Sympatric = Same place.

Key Takeaway: Without isolation, genes keep mixing, and the population stays as one species. Isolation is the "wall" that allows evolution to take two different paths.


4. The Evolutionary Race: Pathogens vs. Medicine

Natural selection isn't just something that happened millions of years ago—it's happening right now with bacteria and viruses!

Pathogens and Antibiotics

Bacteria reproduce very quickly, which means they can evolve very fast. When we use antibiotics, we create a massive selection pressure.

  1. Most bacteria die when exposed to an antibiotic.
  2. However, a random mutation might give one bacterium a "resistance" gene.
  3. This bacterium survives, reproduces, and soon the entire population is resistant.

This creates an evolutionary race (sometimes called an "Arms Race"). Humans develop new medicines, and pathogens evolve new ways to beat them. This is why doctors tell you to always finish your course of antibiotics—to make sure even the slightly resistant bacteria are wiped out!

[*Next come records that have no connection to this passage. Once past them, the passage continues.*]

theorem kdecodeV30_spells (hop : w.extractLsb' 26 6 = 0x30) (hfn : field w 0 7 ≤ 0x17) :
    Spells h c w (kdecodeV30 h c w (field w 0 7)) := by
  generalize hf : field w 0 7 = fn at hfn ⊢
  have hv {x : BitVec 7} (hx : fn = x.toNat) :=
    agree_encV.2 ⟨hop, rfl, rfl, rfl, rfl, rfl, extract_of_field (hf.trans hx)⟩
  have hp {x : BitVec 7} (hx : fn = x.toNat) :=
    agree_encVP.2 ⟨hop, rfl, rfl, rfl, rfl, rfl, extract_of_field (hf.trans hx)⟩
  obtain hlow | ⟨hlo, hhi⟩ | rfl : fn ≤ 0x13 ∨ (0x14 ≤ fn ∧ fn ≤ 0x16) ∨ fn = 0x17 := by omega
  · interval_cases fn <;> exact ⟨_, _, _, rfl, rfl, hv rfl⟩
  · interval_cases fn <;> exact ⟨_, _, _, rfl, rfl, hp rfl⟩
  · exact ⟨_, _, _, rfl, rfl, hv rfl⟩

theorem kdecodeV31_spells (hop : w.extractLsb' 26 6 = 0x31) (hfn : field w 0 7 ≤ 7) :
    Spells h c w (kdecodeV31 h c w (field w 0 7)) := by
  generalize hf : field w 0 7 = fn at hfn ⊢
  have hv {x : BitVec 7} (hx : fn = x.toNat) :=
    agree_encV.2 ⟨hop, rfl, rfl, rfl, rfl, rfl, extract_of_field (hf.trans hx)⟩
  have hp {x : BitVec 7} (hx : fn = x.toNat) :=
    agree_encVP.2 ⟨hop, rfl, rfl, rfl, rfl, rfl, extract_of_field (hf.trans hx)⟩
  obtain hlow | hlo : fn ≤ 5 ∨ 6 ≤ fn := by omega
  · interval_cases fn <;> exact ⟨_, _, _, rfl, rfl, hv rfl⟩
  · interval_cases fn <;> exact ⟨_, _, _, rfl, rfl, hp rfl⟩

theorem kdecodeV32_spells (hop : w.extractLsb' 26 6 = 0x32) (hfn : field w 0 7 ≤ 0x0F) :
    Spells h c w (kdecodeV32 h c w (field w 0 7)) := by
  generalize hf : field w 0 7 = fn at hfn ⊢
  have hv {x : BitVec 7} (hx : fn = x.toNat) :=
    agree_encV.2 ⟨hop, rfl, rfl, rfl, rfl, rfl, extract_of_field (hf.trans hx)⟩
  have hp {x : BitVec 7} (hx : fn = x.toNat) :=
    agree_encVP.2 ⟨hop, rfl, rfl, rfl, rfl, rfl, extract_of_field (hf.trans hx)⟩
  obtain hlow | hlo : fn ≤ 0x0A ∨ 0x0B ≤ fn := by omega
  · interval_cases fn <;> exact ⟨_, _, _, rfl, rfl, hv rfl⟩
  · interval_cases fn <;> exact ⟨_, _, _, rfl, rfl, hp rfl⟩

theorem kdecodeH_spells (hop : w.extractLsb' 26 6 = 0x3C) (hzero : w.extractLsb' 3 8 = 0) (hfn : field w 0 3 ≤ 3)
    (hrd : field w 0 3 = 2 ∨ fD w = 0) : Spells h c w (kdecodeH h c w (field w 0 3)) := by
  generalize hf : field w 0 3 = fn at hfn hrd ⊢
  have hw {x : BitVec 3} (hx : fn = x.toNat) : w &&& maskAll = encH x (fD w) (f1 w) (f2 w) &&& maskAll :=
    agree_encH.2 ⟨hop, rfl, rfl, rfl, hzero, extract_of_field (hf.trans hx)⟩
  rcases hrd with rfl | hrd
  · exact ⟨_, _, _, rfl, rfl, hw rfl⟩
  · have hw' {x : BitVec 3} (hx : fn = x.toNat) : w &&& maskAll = encH x 0 (f1 w) (f2 w) &&& maskAll := hrd ▸ hw hx
    obtain hlow | rfl | rfl : fn ≤ 1 ∨ fn = 2 ∨ fn = 3 := by omega
    · interval_cases fn <;> exact ⟨_, _, _, rfl, rfl, hw' rfl⟩
    · exact ⟨_, _, _, rfl, rfl, hw rfl⟩
    · exact ⟨_, _, _, rfl, rfl, hw' rfl⟩

theorem kdecodeSys_spells (hop : w.extractLsb' 26 6 = 0x3E) (hzero : w.extractLsb' 20 6 = 0) (hfn : field w 0 8 ≤ 5) :
    Spells h c w (kdecodeSys h c w (field w 0 8)) := by
  generalize hf : field w 0 8 = fn at hfn ⊢
  have hx {x : BitVec 8} (hx : fn = x.toNat) : w.extractLsb' 0 8 = x := extract_of_field (hf.trans hx)
  obtain hlow | rfl | rfl : fn ≤ 3 ∨ fn = 4 ∨ fn = 5 := by omega
  · interval_cases fn <;> exact ⟨_, _, _, rfl, rfl, agree_encSys.2 ⟨hop, hzero, hx rfl⟩⟩
  · exact ⟨_, _, _, rfl, rfl, agree_encSys_trap.2 ⟨hop, hzero, (extract_zeroExtend (by decide) _).symm, hx rfl⟩⟩
  · exact ⟨_, _, _, rfl, rfl, agree_encSys_setd.2 ⟨hop, hzero, rfl, hx rfl⟩⟩

theorem kdecodeOp_spells_encK {op : Nat} (hop : field w 26 6 = op) (hr : 0x38 ≤ op ∧ op ≤ 0x3A)
    (hzero : w.extractLsb' 12 1 = 0) : Spells h c w (kdecodeOp h c w op) := by
  obtain rfl | rfl | rfl : op = 0x38 ∨ op = 0x39 ∨ op = 0x3A := by omega
  · exact ⟨_, _, _, rfl, rfl, agree_encK_kissue.2 ⟨extract_of_field (x := 0x38#6) hop, rfl, rfl, hzero, rfl⟩⟩
  · exact ⟨_, _, _, rfl, rfl, agree_encK_kwait.2 ⟨extract_of_field (x := 0x39#6) hop, rfl, hzero⟩⟩
  · exact ⟨_, _, _, rfl, rfl, agree_encK_kpoll.2 ⟨extract_of_field (x := 0x3A#6) hop, rfl, rfl, hzero⟩⟩

/-- A vector word that is legal: an operation of its major opcode, or VTEX. -/
theorem kdecodeOp_spells_vector {op : Nat} (hop : field w 26 6 = op) (hr : 0x30 ≤ op ∧ op ≤ 0x33)
    (hl : vecLegal w = true) : Spells h c w (kdecodeOp h c w op) := by
  rw [vecLegal, hop] at hl
  obtain rfl | rfl | rfl | rfl : op = 0x30 ∨ op = 0x31 ∨ op = 0x32 ∨ op = 0x33 := by omega
  · exact kdecodeV30_spells (extract_of_field (x := 0x30#6) hop) (by simp at hl; exact hl.1.1)
  · exact kdecodeV31_spells (extract_of_field (x := 0x31#6) hop) (by simpa using hl)
  · exact kdecodeV32_spells (extract_of_field (x := 0x32#6) hop) (by simpa using hl)
  · have hfn : field w 0 7 = 0 := by simp at hl; exact hl.1
    exact ⟨_, _, _, rfl, rfl, agree_encV.2 ⟨extract_of_field (x := 0x33#6) hop, rfl, rfl, rfl, rfl, rfl,
      extract_of_field (x := 0#7) hfn⟩⟩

Did you know? This constant battle is often called the "Red Queen Hypothesis," based on the character in Alice in Wonderland who said, "It takes all the running you can do, to keep in the same place."


Final Quick Check!

Can you explain...
1. Why variation is essential for natural selection?
2. The difference between an anatomical and a physiological adaptation?
3. Why a river might lead to the creation of two different species of squirrel?
4. Why antibiotic resistance is a perfect example of natural selection in action?

Don't worry if this seems tricky at first! Evolution is a "slow" process to think about, but once you see the V-S-S-R pattern, it will start to make perfect sense.